## WHAT YOU HAVE TO DO
Since only part of the material below is wanted, output exactly the lines from the one with "(R95, R250). -/" up to and including the one with "simp only [decode, dispatch_of_mem_undefinedBytes".

## EXERCISE DATA

/-- Settles O9: the fields it lists are those no accepted request but `step()` and `reset()` writes. -/
theorem onlyRunningOrHostStepExecutes : Obligations.OnlyRunningOrHostStepExecutes := by
  unfold Obligations.OnlyRunningOrHostStepExecutes
  refine ⟨fun s => step_of_not_running, fun r s t hstep hreset h => ?_⟩
  obtain ⟨b, p, l, m, rfl, hmem⟩ := host_writes_only_control_and_burned hstep hreset h
  exact ⟨rfl, rfl, rfl, rfl, rfl, rfl, rfl, rfl, rfl, rfl, rfl, rfl, hmem⟩

end Sys2Proof
end

section
/-! `reset()` (70_reset_and_hazards.md R300): one equation gives the state it leaves from any state; the table of R41
is that state field by field, with memory seen through reads. -/

namespace Sys2Proof

open Machine

/-- `reset()` is never refused and keeps nothing of the state; only the parameters, which are no state, stay (R300). -/
@[simp] theorem host_reset (s : State) : host .reset s = .next { State.reset with params := s.params } := rfl

/-- Memory as reset leaves it reads $00 at every address (R41, "memory zeroed"). -/
theorem reset_mem_read (addr : Addr) : State.reset.mem.read addr = 0#8 := Memory.read_nil addr

/-- Settles O15: the state that `host_reset` gives, field by field, and its memory by `reset_mem_read`. -/
theorem resetSetsEveryField : Obligations.ResetSetsEveryField := by
  unfold Obligations.ResetSetsEveryField
  intro s
  exact ⟨_, host_reset s,
    rfl, rfl, rfl, rfl, rfl,
    rfl, rfl, rfl, rfl, rfl, rfl, rfl,
    reset_mem_read, rfl, rfl, rfl⟩

end Sys2Proof
end

section
/-! Encoding and decoding agree (30_encoding.md R90 to R96). From an instruction to its bytes the case split is over
the instructions; from bytes to an instruction it is over the entries of the dispatch table. -/

namespace Sys2Proof

open Machine Rules

/-! ## The undefined bytes -/

/-- The byte has no entry (R250). -/
def Entry.isAbsent : Entry → Bool
  | .absent => true
  | .op0 _ | .op1 _ | .op2 _ => false

theorem Entry.isAbsent_iff {e : Entry} : e.isAbsent = true ↔ e = .absent := by
  cases e <;> simp [Entry.isAbsent]

theorem isUndefinedByte_iff {op : Byte} : isUndefinedByte op = true ↔ op ∈ undefinedBytes :=
  List.contains_iff_mem

/-- The 105 listed bytes are absent from the dispatch table (R95, R250). -/
theorem dispatch_of_mem_undefinedBytes {op : Byte} (h : op ∈ undefinedBytes) : dispatch op = .absent := by
  have hall : undefinedBytes.all (fun op => (dispatch op).isAbsent) = true := by decide
  exact Entry.isAbsent_iff.mp (List.all_eq_true.mp hall op h)

/-- An undefined byte decodes by itself, whatever follows (R93, R96). -/
theorem decode_of_mem_undefinedBytes {op : Byte} (h : op ∈ undefinedBytes) (rest : List Byte) :
    decode (op :: rest) = .ok (.undefined op, rest) := by
  simp only [decode, dispatch_of_mem_undefinedBytes h, decodeEntry]

/-! ## From an instruction to its bytes and back -/

/-- A 16-bit operand laid out low byte first is put together again (R92). -/
theorem decode_word_operand {op : Byte} {f : Addr → Instr} (hdispatch : dispatch op = .op2 f) (w : Addr)
    (rest : List Byte) : decode (op :: loByte w :: hiByte w :: rest) = .ok (f w, rest) := by
  simp only [decode, hdispatch, decodeEntry, word_loByte_hiByte]

/-- Settles O1: a 16-bit operand is put together again from its two bytes, an undefined byte is absent from the table,
and every other instruction is what its opcode byte dispatches to, by evaluation. -/
theorem decodeEncodeAgree : Obligations.DecodeEncodeAgree := by
  unfold Obligations.DecodeEncodeAgree
  intro i rest hwf
  cases i with
  | ldaAbsolute w | ldaAbsoluteX w | ldaAbsoluteY w | ldxAbsolute w | ldxAbsoluteY w | ldyAbsolute w
  | ldyAbsoluteX w | staAbsolute w | staAbsoluteX w | staAbsoluteY w | stxAbsolute w | styAbsolute w
  | adcAbsolute w | adcAbsoluteX w | adcAbsoluteY w | sbcAbsolute w | sbcAbsoluteX w | sbcAbsoluteY w
  | andAbsolute w | andAbsoluteX w | andAbsoluteY w | oraAbsolute w | oraAbsoluteX w | oraAbsoluteY w
  | eorAbsolute w | eorAbsoluteX w | eorAbsoluteY w | cmpAbsolute w | cmpAbsoluteX w | cmpAbsoluteY w
  | cpxAbsolute w | cpyAbsolute w | bitAbsolute w | incAbsolute w | incAbsoluteX w | decAbsolute w
  | decAbsoluteX w | aslAbsolute w | aslAbsoluteX w | lsrAbsolute w | lsrAbsoluteX w | rolAbsolute w
  | rolAbsoluteX w | rorAbsolute w | rorAbsoluteX w | jmpAbsolute w | jmpIndirect w | jsr w =>
    exact decode_word_operand rfl w rest
  | undefined op => exact decode_of_mem_undefinedBytes (isUndefinedByte_iff.mp hwf) rest
  | _ => rfl

/-! ## From bytes to an instruction and back -/

/-- The instructions of an entry at the opcode byte `op` are well formed, and encoded as `op` and their operand bytes;
an absent entry is one of the listed bytes. -/
def Entry.EncodedBy (op : Byte) : Entry → Prop
  | .absent => isUndefinedByte op = true
  | .op0 i => (i.wellFormed, encode i) = (true, [op])
  | .op1 f => (fun v => ((f v).wellFormed, encode (f v))) = fun v => (true, [op, v])
  | .op2 f => (fun w => ((f w).wellFormed, encode (f w))) = fun w => (true, [op, loByte w, hiByte w])

/-- Every entry of the opcode map stands at the byte its instructions are encoded with, byte value by byte value (R94). -/
theorem dispatch_encodedBy (op : Byte) : (dispatch op).EncodedBy op := by
  obtain ⟨k, hk⟩ := op
  have hk256 : k < 256 := hk
  interval_cases k <;> exact rfl

/-- What an entry decodes to is well formed, and its encoding is the opcode byte and the operand bytes consumed. -/
theorem Entry.EncodedBy.encode_of_decodeEntry {op : Byte} {e : Entry} (he : e.EncodedBy op) {tail rest : List Byte}
    {i : Instr} (h : decodeEntry op e tail = .ok (i, rest)) :
    i.wellFormed = true ∧ encode i ++ rest = op :: tail := by
  cases e with
  | absent =>
    obtain ⟨rfl, rfl⟩ := decodeEntry_absent_eq_ok.mp h
    exact ⟨he, rfl⟩
  | op0 j =>
    obtain ⟨rfl, rfl⟩ := decodeEntry_op0_eq_ok.mp h
    obtain ⟨hwf, henc⟩ := Prod.mk.inj he
    exact ⟨hwf, by rw [henc, List.singleton_append]⟩
  | op1 f =>
    obtain ⟨b1, rfl, rfl⟩ := decodeEntry_op1_eq_ok.mp h
    obtain ⟨hwf, henc⟩ := Prod.mk.inj (congrFun he b1)
    exact ⟨hwf, by rw [henc, List.cons_append, List.singleton_append]⟩
  | op2 f =>
    obtain ⟨b1, b2, rfl, rfl⟩ := decodeEntry_op2_eq_ok.mp h
    obtain ⟨hwf, henc⟩ := Prod.mk.inj (congrFun he (word b1 b2))
    exact ⟨hwf, by rw [henc, loByte_word, hiByte_word, List.cons_append, List.cons_append, List.singleton_append]⟩

/-- Settles O2, by the entry the opcode byte dispatches to. -/
theorem encodeDecodeAgree : Obligations.EncodeDecodeAgree := by
  unfold Obligations.EncodeDecodeAgree
  intro bytes i rest h
  cases bytes with
  | nil => cases h
  | cons op tail => exact (dispatch_encodedBy op).encode_of_decodeEntry h

/-- Settles O3: each string begins with an opcode byte whose entry the map gives, and the operand follows it. -/
theorem sampleWordsDecode : Obligations.SampleWordsDecode := by
  unfold Obligations.SampleWordsDecode
  exact ⟨rfl, rfl, rfl, rfl, rfl, rfl, rfl, rfl⟩

/-- UNDEFINED is the mnemonic of the undefined instructions alone. -/
theorem eq_undefined_of_mnemonic {i : Instr} (h : i.mnemonic = .undefined) : ∃ op, i = .undefined op := by
  cases i with
  | undefined op => exact ⟨op, rfl⟩
  | _ => cases h

/-- Settles O4: the listed bytes are absent from the table, and what decodes as undefined is one of them, since it is
well formed and encoded as its own byte. -/
theorem undefinedBytesAreThe105 : Obligations.UndefinedBytesAreThe105 := by
  unfold Obligations.UndefinedBytesAreThe105
  refine ⟨rfl, by decide, fun op rest h => decode_of_mem_undefinedBytes h rest, fun op rest i left hop h hi => ?_⟩
  obtain ⟨hwf, henc⟩ := encodeDecodeAgree _ _ _ h
  obtain ⟨op', rfl⟩ := eq_undefined_of_mnemonic hi
  obtain ⟨rfl, -⟩ := List.cons.inj henc
  exact hop (isUndefinedByte_iff.mp hwf)

/-! ## What the machine fetches -/

/-- Settles O6: the instruction the machine fetches is the one its three bytes decode to. -/
theorem stepRunsDecodedInstruction : Obligations.StepRunsDecodedInstruction := by
  unfold Obligations.StepRunsDecodedInstruction
  intro s i rest hl hb hp hdecode
  have hfetch : s.fetch = i := decodeWindow_of_decode hdecode
  rw [step_running hl hb hp, hfetch]

/-- The length the opcode table gives is the number of bytes of the encoding (R91, R93). -/
theorem length_encode (i : Instr) : (encode i).length = i.length := by
  cases i <;> rfl

/-- No instruction is longer than the three bytes of the window. -/
theorem length_encode_le (i : Instr) : (encode i).length ≤ 3 := by
  rw [length_encode, Instr.length]
  cases i.mode <;> decide

/-- The bytes the machine fetches begin with an encoding that stands at PC, modulo 2^16 (R69, R90). -/
theorem window_eq_encode_append {s : State} {i : Instr}
    (hbytes : ∀ (k : Nat) (h : k < (encode i).length), s.mem.read (s.pc + BitVec.ofNat 16 k) = (encode i)[k]) :
    ∃ rest, [s.mem.read s.pc, s.mem.read (s.pc + 1#16), s.mem.read (s.pc + 2#16)] = encode i ++ rest := by
  refine ⟨_, (List.take_append_drop (encode i).length _).symm.trans (congrArg (· ++ _) ?_)⟩
  refine List.ext_getElem (by simpa using length_encode_le i) fun k hk hk' => ?_
  have hk3 : k < 3 := hk'.trans_le (length_encode_le i)
  rw [List.getElem_take, ← hbytes k hk']
  interval_cases k
  · rw [BitVec.add_zero]; rfl
  · rfl
  · rfl

/-- Settles O7: the encoding begins the bytes fetched, so they decode to the instruction. -/
theorem stepRunsTheBytesInMemory : Obligations.StepRunsTheBytesInMemory := by
  unfold Obligations.StepRunsTheBytesInMemory
  intro s i hwf hl hb hp hbytes
  obtain ⟨rest, hwindow⟩ := window_eq_encode_append hbytes
  have hdecode := decodeEncodeAgree i rest hwf
  rw [← hwindow] at hdecode
  exact stepRunsDecodedInstruction s i rest hl hb hp hdecode

end Sys2Proof
end

section
/-! What `exec` can be, said once (48_dispatch_loop.md R252): the semantic function of the mnemonic on the operand of
the mode. Facts about every instruction are then one case a mnemonic. -/

namespace Sys2Proof

open Machine Rules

## SOLUTION FOR THIS PROBLEM
/-- The 105 listed bytes are absent from the dispatch table (R95, R250). -/
theorem dispatch_of_mem_undefinedBytes {op : Byte} (h : op ∈ undefinedBytes) : dispatch op = .absent := by
  have hall : undefinedBytes.all (fun op => (dispatch op).isAbsent) = true := by decide
  exact Entry.isAbsent_iff.mp (List.all_eq_true.mp hall op h)

/-- An undefined byte decodes by itself, whatever follows (R93, R96). -/
theorem decode_of_mem_undefinedBytes {op : Byte} (h : op ∈ undefinedBytes) (rest : List Byte) :
    decode (op :: rest) = .ok (.undefined op, rest) := by
  simp only [decode, dispatch_of_mem_undefinedBytes h, decodeEntry]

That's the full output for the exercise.